| WORK ORDER |
Please repeat the lines below exactly. Begin with the line containing "h.swg := rfl" and go on through the line containing "h.swgSeq := rfl".

| Records drawn from a dataset |

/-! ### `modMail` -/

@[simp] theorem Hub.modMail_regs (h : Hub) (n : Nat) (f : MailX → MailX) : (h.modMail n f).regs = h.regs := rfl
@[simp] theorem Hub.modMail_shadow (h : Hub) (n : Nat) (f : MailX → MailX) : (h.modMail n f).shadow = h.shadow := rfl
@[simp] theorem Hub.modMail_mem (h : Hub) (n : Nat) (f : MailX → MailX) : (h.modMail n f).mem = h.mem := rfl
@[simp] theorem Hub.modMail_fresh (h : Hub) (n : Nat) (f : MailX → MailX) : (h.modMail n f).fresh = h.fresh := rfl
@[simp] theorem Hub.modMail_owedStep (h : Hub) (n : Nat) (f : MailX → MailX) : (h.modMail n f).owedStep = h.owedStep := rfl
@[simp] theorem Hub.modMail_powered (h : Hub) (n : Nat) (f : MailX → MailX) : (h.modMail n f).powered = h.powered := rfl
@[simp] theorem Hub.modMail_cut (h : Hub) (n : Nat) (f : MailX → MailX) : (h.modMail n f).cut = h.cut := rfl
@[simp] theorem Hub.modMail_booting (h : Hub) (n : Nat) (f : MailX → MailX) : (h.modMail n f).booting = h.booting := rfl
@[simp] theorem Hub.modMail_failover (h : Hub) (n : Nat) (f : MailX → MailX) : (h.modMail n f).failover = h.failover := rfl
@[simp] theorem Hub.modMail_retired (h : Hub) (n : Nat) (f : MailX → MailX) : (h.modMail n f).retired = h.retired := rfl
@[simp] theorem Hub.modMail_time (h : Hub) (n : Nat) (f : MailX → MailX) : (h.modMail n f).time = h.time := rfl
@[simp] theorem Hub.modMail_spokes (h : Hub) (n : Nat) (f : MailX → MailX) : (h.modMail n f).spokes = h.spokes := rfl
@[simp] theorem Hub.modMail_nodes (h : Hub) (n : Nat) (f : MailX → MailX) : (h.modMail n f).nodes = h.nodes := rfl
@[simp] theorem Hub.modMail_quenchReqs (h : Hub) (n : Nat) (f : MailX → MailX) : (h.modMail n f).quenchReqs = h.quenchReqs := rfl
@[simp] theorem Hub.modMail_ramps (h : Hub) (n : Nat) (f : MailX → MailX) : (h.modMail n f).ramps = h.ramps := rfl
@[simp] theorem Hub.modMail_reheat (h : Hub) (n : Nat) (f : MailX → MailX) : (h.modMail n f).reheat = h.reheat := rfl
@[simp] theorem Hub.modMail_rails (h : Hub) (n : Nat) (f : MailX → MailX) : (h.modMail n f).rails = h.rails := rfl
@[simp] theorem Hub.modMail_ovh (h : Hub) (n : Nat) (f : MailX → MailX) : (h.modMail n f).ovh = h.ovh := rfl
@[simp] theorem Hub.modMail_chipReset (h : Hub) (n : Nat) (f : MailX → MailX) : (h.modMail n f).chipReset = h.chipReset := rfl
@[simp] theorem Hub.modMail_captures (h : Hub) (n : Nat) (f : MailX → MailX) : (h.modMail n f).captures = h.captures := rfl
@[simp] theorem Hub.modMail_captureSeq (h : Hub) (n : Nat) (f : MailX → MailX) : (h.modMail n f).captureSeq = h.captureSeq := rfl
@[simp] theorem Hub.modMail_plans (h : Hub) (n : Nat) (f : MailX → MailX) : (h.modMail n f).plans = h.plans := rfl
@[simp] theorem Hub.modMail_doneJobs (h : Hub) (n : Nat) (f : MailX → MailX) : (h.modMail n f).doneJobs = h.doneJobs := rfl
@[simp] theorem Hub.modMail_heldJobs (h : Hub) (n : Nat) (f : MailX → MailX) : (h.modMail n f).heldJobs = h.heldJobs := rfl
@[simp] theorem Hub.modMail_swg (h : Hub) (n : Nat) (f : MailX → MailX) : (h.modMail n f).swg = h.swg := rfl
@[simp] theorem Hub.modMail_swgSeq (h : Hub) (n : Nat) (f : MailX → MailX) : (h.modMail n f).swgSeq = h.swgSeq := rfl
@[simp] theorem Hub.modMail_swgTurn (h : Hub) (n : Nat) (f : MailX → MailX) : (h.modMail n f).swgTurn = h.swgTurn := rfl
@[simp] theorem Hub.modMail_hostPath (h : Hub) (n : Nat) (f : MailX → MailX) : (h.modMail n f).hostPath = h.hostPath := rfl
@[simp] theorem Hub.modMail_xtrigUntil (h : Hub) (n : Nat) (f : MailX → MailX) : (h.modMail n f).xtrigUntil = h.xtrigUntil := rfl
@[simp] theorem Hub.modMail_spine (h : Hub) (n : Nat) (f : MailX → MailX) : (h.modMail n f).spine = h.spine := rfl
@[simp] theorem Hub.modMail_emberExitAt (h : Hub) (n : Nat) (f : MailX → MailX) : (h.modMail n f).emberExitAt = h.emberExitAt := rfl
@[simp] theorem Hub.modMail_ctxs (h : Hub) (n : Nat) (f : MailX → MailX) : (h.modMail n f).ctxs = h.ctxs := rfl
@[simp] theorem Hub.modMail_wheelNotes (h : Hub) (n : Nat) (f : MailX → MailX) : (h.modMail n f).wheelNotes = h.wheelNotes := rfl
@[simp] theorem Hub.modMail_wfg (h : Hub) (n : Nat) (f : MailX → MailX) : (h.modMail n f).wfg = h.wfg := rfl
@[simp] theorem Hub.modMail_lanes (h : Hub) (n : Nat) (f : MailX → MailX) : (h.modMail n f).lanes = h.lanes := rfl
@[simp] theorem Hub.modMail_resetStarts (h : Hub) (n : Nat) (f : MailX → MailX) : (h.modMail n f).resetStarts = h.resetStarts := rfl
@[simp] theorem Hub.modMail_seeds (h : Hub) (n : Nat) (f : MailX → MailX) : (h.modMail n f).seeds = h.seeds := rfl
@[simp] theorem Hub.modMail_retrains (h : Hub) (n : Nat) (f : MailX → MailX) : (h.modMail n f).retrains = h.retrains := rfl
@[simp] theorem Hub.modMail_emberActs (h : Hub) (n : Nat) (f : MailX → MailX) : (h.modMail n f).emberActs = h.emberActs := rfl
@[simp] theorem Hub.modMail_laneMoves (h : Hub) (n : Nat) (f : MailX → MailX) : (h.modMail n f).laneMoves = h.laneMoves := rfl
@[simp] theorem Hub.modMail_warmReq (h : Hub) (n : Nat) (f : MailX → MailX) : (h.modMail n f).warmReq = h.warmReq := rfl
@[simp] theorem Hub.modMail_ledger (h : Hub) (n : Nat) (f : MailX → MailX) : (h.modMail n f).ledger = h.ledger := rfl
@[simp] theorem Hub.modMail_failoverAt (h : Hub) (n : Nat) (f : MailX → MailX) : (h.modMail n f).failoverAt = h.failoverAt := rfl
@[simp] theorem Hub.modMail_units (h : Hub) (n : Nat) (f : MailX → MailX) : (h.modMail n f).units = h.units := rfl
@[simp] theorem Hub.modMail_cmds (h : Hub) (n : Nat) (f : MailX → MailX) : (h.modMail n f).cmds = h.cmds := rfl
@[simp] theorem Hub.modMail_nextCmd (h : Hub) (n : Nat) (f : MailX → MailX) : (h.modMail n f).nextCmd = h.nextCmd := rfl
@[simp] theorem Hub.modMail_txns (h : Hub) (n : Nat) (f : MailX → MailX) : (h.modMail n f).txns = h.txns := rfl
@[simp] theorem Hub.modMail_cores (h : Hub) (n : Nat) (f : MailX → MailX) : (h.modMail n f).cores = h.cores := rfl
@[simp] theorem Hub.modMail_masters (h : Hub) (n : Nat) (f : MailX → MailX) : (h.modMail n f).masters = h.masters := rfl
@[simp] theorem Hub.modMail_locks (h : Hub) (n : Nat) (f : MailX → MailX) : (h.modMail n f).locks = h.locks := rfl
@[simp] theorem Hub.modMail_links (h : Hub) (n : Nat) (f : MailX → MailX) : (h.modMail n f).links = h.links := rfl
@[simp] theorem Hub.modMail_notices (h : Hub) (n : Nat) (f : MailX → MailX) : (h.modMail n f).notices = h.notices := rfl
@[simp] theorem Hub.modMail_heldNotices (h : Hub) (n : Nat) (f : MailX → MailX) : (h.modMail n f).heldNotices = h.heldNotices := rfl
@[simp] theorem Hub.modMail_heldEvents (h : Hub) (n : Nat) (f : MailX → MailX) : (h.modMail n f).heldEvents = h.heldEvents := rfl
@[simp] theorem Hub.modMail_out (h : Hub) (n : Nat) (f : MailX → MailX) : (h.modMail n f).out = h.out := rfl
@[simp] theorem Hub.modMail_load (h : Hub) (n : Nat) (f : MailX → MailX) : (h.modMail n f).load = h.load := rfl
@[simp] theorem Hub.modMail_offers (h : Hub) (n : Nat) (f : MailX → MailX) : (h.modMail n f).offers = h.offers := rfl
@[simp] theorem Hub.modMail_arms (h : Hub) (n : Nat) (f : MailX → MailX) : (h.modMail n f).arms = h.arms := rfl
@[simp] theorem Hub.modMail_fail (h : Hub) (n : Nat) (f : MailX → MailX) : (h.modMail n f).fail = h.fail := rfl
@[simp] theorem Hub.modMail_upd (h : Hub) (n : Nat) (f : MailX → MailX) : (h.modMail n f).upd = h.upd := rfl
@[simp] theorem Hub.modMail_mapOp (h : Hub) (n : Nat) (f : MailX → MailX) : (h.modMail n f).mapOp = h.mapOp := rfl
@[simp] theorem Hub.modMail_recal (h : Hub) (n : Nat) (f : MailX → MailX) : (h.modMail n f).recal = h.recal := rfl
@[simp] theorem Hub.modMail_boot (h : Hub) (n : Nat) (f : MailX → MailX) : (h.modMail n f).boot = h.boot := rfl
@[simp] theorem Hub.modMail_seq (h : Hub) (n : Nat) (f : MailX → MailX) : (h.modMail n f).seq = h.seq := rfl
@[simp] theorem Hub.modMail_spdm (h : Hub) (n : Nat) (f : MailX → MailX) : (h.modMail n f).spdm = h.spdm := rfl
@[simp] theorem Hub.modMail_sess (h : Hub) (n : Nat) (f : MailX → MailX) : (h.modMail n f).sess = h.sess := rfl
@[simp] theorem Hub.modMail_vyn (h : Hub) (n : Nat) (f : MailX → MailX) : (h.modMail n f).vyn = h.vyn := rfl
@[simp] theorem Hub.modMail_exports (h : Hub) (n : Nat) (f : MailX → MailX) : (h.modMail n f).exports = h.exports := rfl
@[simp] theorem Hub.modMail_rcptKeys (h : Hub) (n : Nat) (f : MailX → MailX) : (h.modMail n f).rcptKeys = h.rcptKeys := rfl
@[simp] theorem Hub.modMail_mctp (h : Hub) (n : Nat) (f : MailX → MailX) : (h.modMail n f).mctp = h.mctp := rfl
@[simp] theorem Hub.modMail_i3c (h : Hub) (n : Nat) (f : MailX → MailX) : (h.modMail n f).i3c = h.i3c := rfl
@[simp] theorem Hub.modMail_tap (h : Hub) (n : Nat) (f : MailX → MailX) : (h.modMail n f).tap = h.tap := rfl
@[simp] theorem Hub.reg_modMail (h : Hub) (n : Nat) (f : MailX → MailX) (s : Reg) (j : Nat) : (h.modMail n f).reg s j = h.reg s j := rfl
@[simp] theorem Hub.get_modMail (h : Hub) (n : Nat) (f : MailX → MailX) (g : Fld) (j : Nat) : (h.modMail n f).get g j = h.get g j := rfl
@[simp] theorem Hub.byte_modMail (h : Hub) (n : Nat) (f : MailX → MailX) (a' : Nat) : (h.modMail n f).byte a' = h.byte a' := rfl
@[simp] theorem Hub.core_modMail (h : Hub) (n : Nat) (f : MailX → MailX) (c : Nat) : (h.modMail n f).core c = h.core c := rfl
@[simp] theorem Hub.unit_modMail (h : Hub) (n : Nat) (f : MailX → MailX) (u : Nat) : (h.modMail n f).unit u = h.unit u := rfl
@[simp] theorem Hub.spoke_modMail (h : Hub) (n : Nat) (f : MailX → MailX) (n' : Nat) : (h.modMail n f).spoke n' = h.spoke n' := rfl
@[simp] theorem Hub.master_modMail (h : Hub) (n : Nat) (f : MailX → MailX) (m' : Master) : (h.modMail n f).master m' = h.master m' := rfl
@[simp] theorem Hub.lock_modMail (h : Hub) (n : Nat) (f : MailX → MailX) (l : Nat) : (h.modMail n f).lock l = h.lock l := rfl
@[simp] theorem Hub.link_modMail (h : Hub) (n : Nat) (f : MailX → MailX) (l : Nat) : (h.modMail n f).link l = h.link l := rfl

| RESPONSE AREA |
@[simp] theorem Hub.modMail_swg (h : Hub) (n : Nat) (f : MailX → MailX) : (h.modMail n f).swg = h.swg := rfl
@[simp] theorem Hub.modMail_swgSeq (h : Hub) (n : Nat) (f : MailX → MailX) : (h.modMail n f).swgSeq = h.swgSeq := rfl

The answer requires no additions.